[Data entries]
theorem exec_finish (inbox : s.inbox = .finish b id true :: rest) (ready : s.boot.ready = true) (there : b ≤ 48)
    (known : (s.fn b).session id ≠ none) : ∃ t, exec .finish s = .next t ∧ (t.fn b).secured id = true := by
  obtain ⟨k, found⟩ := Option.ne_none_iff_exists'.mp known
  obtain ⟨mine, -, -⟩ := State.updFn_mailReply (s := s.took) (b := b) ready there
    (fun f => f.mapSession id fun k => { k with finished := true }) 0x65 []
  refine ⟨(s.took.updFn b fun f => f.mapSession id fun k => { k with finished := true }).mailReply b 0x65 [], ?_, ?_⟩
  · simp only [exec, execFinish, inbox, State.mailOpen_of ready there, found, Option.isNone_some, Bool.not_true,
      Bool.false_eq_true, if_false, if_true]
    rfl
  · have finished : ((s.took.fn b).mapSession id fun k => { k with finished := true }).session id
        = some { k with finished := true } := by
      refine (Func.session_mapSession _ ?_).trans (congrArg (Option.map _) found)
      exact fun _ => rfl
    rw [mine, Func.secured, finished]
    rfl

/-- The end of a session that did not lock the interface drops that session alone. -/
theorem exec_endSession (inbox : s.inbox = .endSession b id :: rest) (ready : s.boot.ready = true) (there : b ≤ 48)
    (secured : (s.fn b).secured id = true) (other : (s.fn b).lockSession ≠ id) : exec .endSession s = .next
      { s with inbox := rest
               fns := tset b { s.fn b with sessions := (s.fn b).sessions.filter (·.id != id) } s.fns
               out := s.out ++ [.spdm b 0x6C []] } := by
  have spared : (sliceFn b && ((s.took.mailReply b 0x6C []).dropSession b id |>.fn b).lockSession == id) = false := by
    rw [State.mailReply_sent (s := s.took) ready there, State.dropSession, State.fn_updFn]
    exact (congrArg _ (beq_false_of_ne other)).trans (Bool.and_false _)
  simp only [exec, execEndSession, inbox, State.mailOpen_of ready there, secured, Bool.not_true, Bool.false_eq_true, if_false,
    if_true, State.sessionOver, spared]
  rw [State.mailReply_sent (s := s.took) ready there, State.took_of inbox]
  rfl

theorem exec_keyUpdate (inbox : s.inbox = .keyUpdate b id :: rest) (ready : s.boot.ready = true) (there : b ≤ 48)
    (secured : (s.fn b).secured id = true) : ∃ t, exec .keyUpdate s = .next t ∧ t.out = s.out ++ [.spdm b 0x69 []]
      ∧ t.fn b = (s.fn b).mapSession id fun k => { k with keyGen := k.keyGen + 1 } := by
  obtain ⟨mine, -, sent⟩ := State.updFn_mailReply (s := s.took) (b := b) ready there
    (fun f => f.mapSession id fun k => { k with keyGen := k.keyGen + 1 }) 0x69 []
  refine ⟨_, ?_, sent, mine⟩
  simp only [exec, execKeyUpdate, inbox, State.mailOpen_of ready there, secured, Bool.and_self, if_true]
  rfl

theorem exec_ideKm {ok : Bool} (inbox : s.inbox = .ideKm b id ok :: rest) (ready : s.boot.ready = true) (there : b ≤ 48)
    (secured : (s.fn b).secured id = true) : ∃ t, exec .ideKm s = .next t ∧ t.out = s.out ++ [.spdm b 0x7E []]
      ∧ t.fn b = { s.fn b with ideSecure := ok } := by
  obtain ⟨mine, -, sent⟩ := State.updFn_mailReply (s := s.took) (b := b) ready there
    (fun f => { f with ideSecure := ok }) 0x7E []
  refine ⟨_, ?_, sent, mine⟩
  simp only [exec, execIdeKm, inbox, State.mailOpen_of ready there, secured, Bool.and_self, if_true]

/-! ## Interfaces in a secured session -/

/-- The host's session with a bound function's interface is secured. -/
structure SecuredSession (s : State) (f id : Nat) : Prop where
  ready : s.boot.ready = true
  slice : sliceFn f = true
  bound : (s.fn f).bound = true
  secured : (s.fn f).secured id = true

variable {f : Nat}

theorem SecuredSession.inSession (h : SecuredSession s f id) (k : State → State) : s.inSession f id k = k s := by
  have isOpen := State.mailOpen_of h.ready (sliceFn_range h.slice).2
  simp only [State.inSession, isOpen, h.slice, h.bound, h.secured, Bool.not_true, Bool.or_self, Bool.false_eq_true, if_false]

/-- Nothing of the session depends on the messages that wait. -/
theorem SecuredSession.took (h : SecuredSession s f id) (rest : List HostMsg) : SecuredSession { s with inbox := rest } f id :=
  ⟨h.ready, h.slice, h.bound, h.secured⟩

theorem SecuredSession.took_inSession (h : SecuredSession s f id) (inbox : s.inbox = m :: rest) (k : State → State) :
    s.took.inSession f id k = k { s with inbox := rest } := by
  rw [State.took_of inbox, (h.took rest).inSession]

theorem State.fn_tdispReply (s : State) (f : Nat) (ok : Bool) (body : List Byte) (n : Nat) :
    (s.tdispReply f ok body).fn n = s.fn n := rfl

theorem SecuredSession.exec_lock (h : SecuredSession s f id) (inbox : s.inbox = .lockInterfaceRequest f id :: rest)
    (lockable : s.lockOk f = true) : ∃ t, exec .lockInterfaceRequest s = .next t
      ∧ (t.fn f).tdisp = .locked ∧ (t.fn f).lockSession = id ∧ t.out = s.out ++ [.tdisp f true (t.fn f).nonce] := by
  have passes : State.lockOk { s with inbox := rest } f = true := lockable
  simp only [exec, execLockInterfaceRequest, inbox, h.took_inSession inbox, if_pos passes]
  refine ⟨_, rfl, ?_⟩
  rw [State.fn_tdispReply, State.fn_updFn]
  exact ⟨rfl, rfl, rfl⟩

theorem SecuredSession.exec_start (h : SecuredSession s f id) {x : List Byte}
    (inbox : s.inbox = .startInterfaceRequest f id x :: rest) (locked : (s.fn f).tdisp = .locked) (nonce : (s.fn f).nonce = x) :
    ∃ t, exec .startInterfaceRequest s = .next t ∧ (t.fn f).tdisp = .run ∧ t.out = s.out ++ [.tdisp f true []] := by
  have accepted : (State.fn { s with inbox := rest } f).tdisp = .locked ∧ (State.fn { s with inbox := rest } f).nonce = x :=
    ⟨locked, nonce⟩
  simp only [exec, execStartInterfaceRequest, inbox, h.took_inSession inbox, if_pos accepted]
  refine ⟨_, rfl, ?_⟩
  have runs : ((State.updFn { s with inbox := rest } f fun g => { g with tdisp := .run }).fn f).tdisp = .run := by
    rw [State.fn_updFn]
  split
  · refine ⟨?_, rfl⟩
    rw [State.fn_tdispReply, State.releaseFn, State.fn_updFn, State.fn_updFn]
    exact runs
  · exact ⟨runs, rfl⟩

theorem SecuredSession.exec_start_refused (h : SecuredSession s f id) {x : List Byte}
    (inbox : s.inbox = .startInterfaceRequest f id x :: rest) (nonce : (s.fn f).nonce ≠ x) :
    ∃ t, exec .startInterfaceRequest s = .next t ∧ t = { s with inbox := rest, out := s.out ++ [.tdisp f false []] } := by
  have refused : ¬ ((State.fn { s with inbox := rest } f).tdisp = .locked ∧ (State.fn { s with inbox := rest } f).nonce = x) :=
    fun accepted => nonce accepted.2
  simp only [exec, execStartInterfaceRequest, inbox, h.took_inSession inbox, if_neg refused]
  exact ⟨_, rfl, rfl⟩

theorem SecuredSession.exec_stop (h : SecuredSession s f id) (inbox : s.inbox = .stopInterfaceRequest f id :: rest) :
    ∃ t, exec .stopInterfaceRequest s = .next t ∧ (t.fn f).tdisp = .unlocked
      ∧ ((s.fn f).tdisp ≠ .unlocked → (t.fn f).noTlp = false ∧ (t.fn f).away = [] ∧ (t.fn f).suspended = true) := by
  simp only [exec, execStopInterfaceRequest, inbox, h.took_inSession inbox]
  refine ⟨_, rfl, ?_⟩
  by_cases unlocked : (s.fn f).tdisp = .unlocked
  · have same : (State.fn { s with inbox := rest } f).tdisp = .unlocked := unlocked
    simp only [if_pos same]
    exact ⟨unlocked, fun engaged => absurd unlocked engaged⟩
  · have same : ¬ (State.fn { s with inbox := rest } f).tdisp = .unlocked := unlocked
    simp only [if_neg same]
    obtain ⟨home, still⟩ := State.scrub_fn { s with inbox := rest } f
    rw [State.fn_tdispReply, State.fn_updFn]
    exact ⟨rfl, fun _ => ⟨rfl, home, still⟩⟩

* [Work task] Your output should be the lines from the one with "inbox, h.took_inSession inbox]" through the end of the records above, copied exactly.

* [Response to this task]
  simp only [exec, execStopInterfaceRequest, inbox, h.took_inSession inbox]
  refine ⟨_, rfl, ?_⟩
  by_cases unlocked : (s.fn f).tdisp = .unlocked
  · have same : (State.fn { s with inbox := rest } f).tdisp = .unlocked := unlocked
    simp only [if_pos same]
    exact ⟨unlocked, fun engaged => absurd unlocked engaged⟩
  · have same : ¬ (State.fn { s with inbox := rest } f).tdisp = .unlocked := unlocked
    simp only [if_neg same]
    obtain ⟨home, still⟩ := State.scrub_fn { s with inbox := rest } f
    rw [State.fn_tdispReply, State.fn_updFn]
    exact ⟨rfl, fun _ => ⟨rfl, home, still⟩⟩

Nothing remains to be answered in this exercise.